-- ==== Sys2Proof/Machine/Rng.lean ====
section
/-! DEFINITION. The random bit chain (chapter 11): noise source and health tests, conditioner, expanders, their failures, and
RNG_TEST. -/

namespace Sys2Proof.Machine

/-! ### Sources and expanders -/

/-- The chain of region `r`. -/
def rngOf (s : State) (r : Nat) : Rng := (getRegion s r).rng

/-- Expander `r` is instantiated and reads do not stall at it; its region is ONLINE (R197). -/
def drbgReady (s : State) (r : Nat) : Bool := (rngOf s r).drbg == 1 && regionOnline s r

/-- Source `r` is OK. -/
def srcOk (s : State) (r : Nat) : Bool := (rngOf s r).src == 2

/-- Regions n + 1, n + 2, n + 3, modulo 4. -/
def otherRegions (r : Nat) : List Nat := [(r + 1) % 4, (r + 2) % 4, (r + 3) % 4]

/-- Expander `r` is instantiated, be it that it waits for the block of a reseed; its region is ONLINE. -/
def drbgUp (s : State) (r : Nat) : Bool := ((rngOf s r).drbg == 1 || (rngOf s r).drbg == 2) && regionOnline s r

/-- The expander that region `r`'s reads go to: its own, else the first instantiated among the others (R305). -/
def drbgFor (s : State) (r : Nat) : Option Nat := (r :: otherRegions r).find? (drbgUp s)

/-- The expander that serves region `r`'s reads now; none while the one they go to waits for its reseed, where they stall (R302). -/
def servingDrbg (s : State) (r : Nat) : Option Nat := (drbgFor s r).filter (drbgReady s)

/-- Every source is FAILED (R307). -/
def allFailed (s : State) : Bool := (List.range 4).all (fun r => (rngOf s r).src == 4)

/-- Generate calls of expander `r`. -/
def callDrbg (s : State) (r n : Nat) : State := modRng s r (fun x => { x with calls := x.calls + n })

/-- Expander `r` is instantiated with a block (R299, R305); one that failed its known-answer test stays FAILED until BOOT (R309). -/
def instantiate (s : State) (r : Nat) : State :=
  modRng s r (fun x => if x.drbg = 4 then x else { x with drbg := 1, calls := 0, seededAt := s.uptime })

/-- Expander `r` is reseeded (R302). -/
def reseeded (s : State) (r : Nat) : State :=
  modRng s r (fun x => { x with drbg := 1, calls := 0, seededAt := s.uptime, reseeds := x.reseeds + 1 })

/-- The oldest block of source `q` is used, at most once. -/
def useBlock (s : State) (q : Nat) : State := modRng s q (fun x => { x with blocks := x.blocks.tail })

/-- Region `r` takes its blocks from source `q` and has one to take. -/
def hasBlock (s : State) (q : Nat) : Bool := !(rngOf s q).blocks.isEmpty

/-- An expander that waits for a block takes the one at hand: it is instantiated, or ends its reseeding. -/
def feed (s : State) (r : Nat) : State :=
  let q := (rngOf s r).seedSrc
  if hasBlock s q ∧ srcOk s q then
    (if (rngOf s r).drbg = 0 then instantiate (useBlock s q) r
     else if (rngOf s r).drbg = 2 then reseeded (useBlock s q) r
     else s)
  else s

/-- A region whose source is FAILED depends on the first OK source after it (R306). -/
def moveDependent (s : State) (r : Nat) : State :=
  if (rngOf s r).src = 4 ∧ !srcOk s (rngOf s r).seedSrc then
    match (otherRegions r).find? (srcOk s) with
    | some q => modRng s r (fun x => { x with seedSrc := q })
    | none => s
  else s

/-- Every region finds its source and, where it waits, a block. -/
def settleRng (s : State) : State := (List.range 4).foldl (fun t r => feed (moveDependent t r) r) s

/-- Failures of the last 3,600 s. -/
def recentFails (s : State) (l : List Nat) : List Nat := l.filter (fun t => decide (s.uptime < t + 3600 * 10 ^ 9))

/-- A health-test failure of source `r` (R305, R306): its blocks and its expander go; the third within the window makes it FAILED,
and the fourth FAILED source ends every expander (R307). A FAILED source stays so (R306). -/
def healthFail (s : State) (r cause : Nat) : State :=
  let ts := recentFails s (rngOf s r).failTimes ++ [s.uptime]
  let was := decide ((rngOf s r).src = 4)
  let dead := decide (3 ≤ ts.length) || was
  let t := modRng s r (fun x =>
    { x with failTimes := ts, cause := cause, blocks := [], cond := 0, drbg := if x.drbg = 4 then 4 else 0,
             src := if dead then 4 else 3 })
  if was then t
  else if dead then
    let u := raiseFault t 0x28 (0x90 + r) cause
    if allFailed u then
      raiseFault ((List.range 4).foldl (fun v q => modRng v q (fun x => { x with drbg := if x.drbg = 4 then 4 else 0, blocks := [] })) u) 0x33 0xC5 0
    else settleRng u
  else settleRng t

/-- The startup test of source `r` passes (R299, R305): the source is OK and its expander instantiated with the new block. -/
def startupPass (s : State) (r : Nat) : State :=
  settleRng (instantiate (modRng s r (fun x =>
    { x with src := 2, startFails := 0, seedSrc := r, cond := 0, blocks := [] })) r)

/-! ### Rows -/

/-- A health test of R298 alarms: KIND 1 repetition count, 2 adaptive proportion. During startup it is a startup failure. -/
def execHealthTestFailure (rgn kind : Nat) (s : State) : Res :=
  known (decide (rgn < 4))
    (let x := rngOf s rgn
     let t := modRng s rgn (fun x =>
       { x with rct := if kind = 1 then satInc 0xFFFF x.rct else x.rct, apt := if kind = 2 then satInc 0xFFFF x.apt else x.apt })
     doIf s (alive s && s.chip.mode != .boot && (kind == 1 || kind == 2) && (x.src == 1 || x.src == 2 || x.src == 3))
       (if x.src = 2 then healthFail t rgn kind else t))

/-- The startup test of a source ends (R299, R301, R305). In ASSAY, and in the start-up of R538, a failure restarts the source; the
third in a row is a failed region test, which ASSAY_END reports. -/
def execRngStartupDone (rgn : Nat) (ok : Bool) (s : State) : Res :=
  known (decide (rgn < 4))
    (let x := rngOf s rgn
     let t := modRng s rgn (fun x => { x with startFails := x.startFails + 1, cond := 0, blocks := [], cause := 4 })
     doIf s (alive s && s.chip.mode != .boot && (x.src == 1 || x.src == 3))
       (if ok then startupPass s rgn
        else if x.src = 1 then t
        else healthFail t rgn 4))

/-- Raw sample `k` of a block. -/
def rawSample (raw : BitVec 1024) (k : Nat) : Bool := raw.getLsbD k

/-- The length of the run of equal samples that ends a list, and the longest run seen. -/
def runStep (a : Option Bool × Nat × Nat) (b : Bool) : Option Bool × Nat × Nat :=
  let n := if a.1 = some b then a.2.1 + 1 else 1
  (some b, n, max a.2.2 n)

/-- Both health tests pass over the 1,024 samples of a block (R298): no run of 41, and fewer than 792 samples of the first one's
value. -/
def healthy (raw : BitVec 1024) : Bool :=
  let l := (List.range 1024).map (rawSample raw)
  decide ((l.foldl runStep (none, 0, 0)).2.2 < 41) && decide ((l.filter (· == rawSample raw 0)).length < 792)

/-- One sample through the conditioner (R297). -/
def condStep (c : BitVec 127) (b : Bool) : BitVec 127 :=
  let fb := Bool.xor (Bool.xor (c.getLsbD 126) (c.getLsbD 125)) b
  BitVec.ofNat 127 (c.toNat * 2 + b2n fb)

/-- The conditioner over a list of samples. -/
def condRun (c : BitVec 127) (l : List Bool) : BitVec 127 := l.foldl condStep c

/-- The 12 bytes of an extraction. -/
def condOut (c : BitVec 127) : List Byte := leBytes 12 (c.toNat % 2 ^ 96)

/-- A block of four extractions of 256 samples each, and the state after it. -/
def condBlock (c : BitVec 127) (sample : Nat → Bool) : BitVec 127 × List Byte :=
  (List.range 4).foldl (fun a i =>
    let d := condRun a.1 ((List.range 256).map (fun k => sample (256 * i + k)))
    (d, a.2 ++ condOut d)) (c, [])

/-- Whether region `r` waits for a block of source `q`. -/
def waitsFor (s : State) (q r : Nat) : Bool :=
  let x := rngOf s r
  x.seedSrc == q && (x.drbg == 0 || x.drbg == 2) && (x.src == 4 || x.src == 2)

/-- A block is complete (R295 to R297): the regions that wait for one are served in turn (R306), else it is buffered, at most
four. -/
def execConditionerBlockReady (rgn : Nat) (raw : BitVec 1024) (s : State) : Res :=
  known (decide (rgn < 4))
    (let x := rngOf s rgn
     let b := condBlock x.cond (rawSample raw)
     let t := modRng s rgn (fun x =>
       { x with cond := b.1, blocks := if x.blocks.length < 4 then x.blocks ++ [b.2] else x.blocks })
     let order := (List.range 4).map (fun i => (x.turn + 1 + i) % 4)
     let u := match order.find? (waitsFor t rgn) with
       | some m => modRng (feed t m) rgn (fun y => { y with turn := m })
       | none => t
     doIf s (alive s && x.src == 2 && healthy raw) u)

/-- An expander reseeds after 2^20 generate calls or 1 s: with the oldest block, or it waits for one (R302). -/
def execDrbgAutoReseed (rgn : Nat) (s : State) : Res :=
  known (decide (rgn < 4))
    (let x := rngOf s rgn
     let t := modRng s rgn (fun y => { y with drbg := 2 })
     doIf s (alive s && x.drbg == 1 && (decide (2 ^ 20 ≤ x.calls) || decide (x.seededAt + 10 ^ 9 ≤ s.uptime))) (feed t rgn))

/-- Failures older than 3,600 s leave the window; a FAILED source stays FAILED (R306). -/
def execRngFailureWindowExpire (rgn : Nat) (s : State) : Res :=
  known (decide (rgn < 4))
    (doIf s (alive s) (modRng s rgn (fun x => { x with failTimes := recentFails s x.failTimes })))

/-- The known-answer input of the conditioner: sample k is the parity of the ones in k (R308). -/
def katSample (k : Nat) : Bool := parityOf k 15 0

/-- The known-answer block. -/
def katBlock : List Byte := (condBlock 0 katSample).2

/-- The known-answer tests of a region (R308, R309): the answer is RESULT and the state. -/
def knownAnswer (s : State) (r : Nat) (tests : List Bool) : Nat × State :=
  let c := tests.getD 0 true
  let e := tests.getD 1 true
  let t := if c then s else healthFail (modRng s r (fun x => { x with cause := 3 })) r 3
  let u :=
    if !e then modRng t r (fun x => { x with drbg := 4 })
    else if c ∧ (rngOf t r).drbg ≠ 4 then feed (modRng t r (fun x => { x with drbg := 0 })) r
    else t
  (b2n c + 2 * b2n e, u)

/-- A restart of a source with its startup test (R301, R309). -/
def restartSource (s : State) (r : Nat) (tests : List Bool) : Nat × State :=
  let ok := tests.getD 2 true
  if ok then (4, startupPass s r)
  else
    (0, healthFail (modRng s r (fun x => { x with startFails := x.startFails + 1 })) r 4)

/-- RNG_TEST (R308, R309). -/
def execRngTest (job : Nat) (io : JobIo) (s : State) : Res :=
  runMgmt s job 0x0B40 (fun j =>
    let r := j.desc.pb 40
    let x := if j.desc.pb 41 = 0 then knownAnswer s r io.tests else restartSource s r io.tests
    -- A conditioner that fails its test produces some other block.
    answer x.2 j io (JobRes.done
      (if j.desc.pb 41 ≠ 0 then List.replicate 48 0 else if io.tests.getD 0 true then katBlock else freeByteList 0 s.freeCtr 48) x.1))

/-! ### Randomness for jobs -/

/-- A job that needs randomness runs with the expander that serves its region; it waits while none is instantiated, and ends with
E_RNG when every source is FAILED (R197, R307). `n` is the number of generate calls. -/
def withRng (s : State) (j : Job) (n : Nat) (fail : State) (f : State → State) : State :=
  match servingDrbg s (if j.region < 4 then j.region else 0) with
  | some r => f (callDrbg s r n)
  | none => if allFailed s then fail else s

/-- GET_RANDOM (R196, R197): with PR the expander is reseeded first with an unused block, and the request waits for one (R304). -/
def execGetRandom (job : Nat) (io : JobIo) (s : State) : Res :=
  runMgmt s job 0x0600 (fun j =>
    let n := j.desc.pn 44 4
    let give := fun (x : State) => answer (drew' x n) j io (JobRes.done (drawBytes x n) 0)
    match servingDrbg s 0 with
    | none => if allFailed s then refuse s j io eRng else s
    | some r =>
      if j.desc.pb 40 % 2 = 1 then
        let q := (rngOf s r).seedSrc
        if hasBlock s q then give (callDrbg (reseeded (useBlock s q) r) r ((n + 4095) / 4096)) else s
      else give (callDrbg s r ((n + 4095) / 4096)))

/-! ### Registers -/

/-- RNG_SUMMARY. -/
def regRngSummary (s : State) : Nat :=
  b2n (allFailed s) * 2 ^ 9 + b2n ((List.range 4).any (fun r => (rngOf s r).drbg == 1 || (rngOf s r).drbg == 2 || (rngOf s r).seededAt != 0)) * 2 ^ 8 +
    maskOf (fun r => (rngOf s r).drbg == 1 || (rngOf s r).drbg == 2) 4 * 2 ^ 4 + maskOf (srcOk s) 4

/-- RNG_SRCn. -/
def regRngSrc (s : State) (r : Nat) : Nat :=
  let x := rngOf s r
  x.cause * 2 ^ 9 + x.seedSrc * 2 ^ 6 + min 3 (recentFails s x.failTimes).length * 2 ^ 4 + x.src

/-- RNG_ALARMSn. -/
def regRngAlarms (s : State) (r : Nat) : Nat := (rngOf s r).apt * 2 ^ 16 + (rngOf s r).rct

/-- RNG_DRBGn. -/
def regRngDrbg (s : State) (r : Nat) : Nat :=
  let x := rngOf s r
  x.drbg * 2 ^ 29 + maskOf (fun m => drbgFor s m == some r) 4 * 2 ^ 24 + x.reseeds.toNat

end Sys2Proof.Machine
end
● ● ● ● ● ● ●
Task directions: Count each line above with "over"; write only the number.

Response for this exercise: 2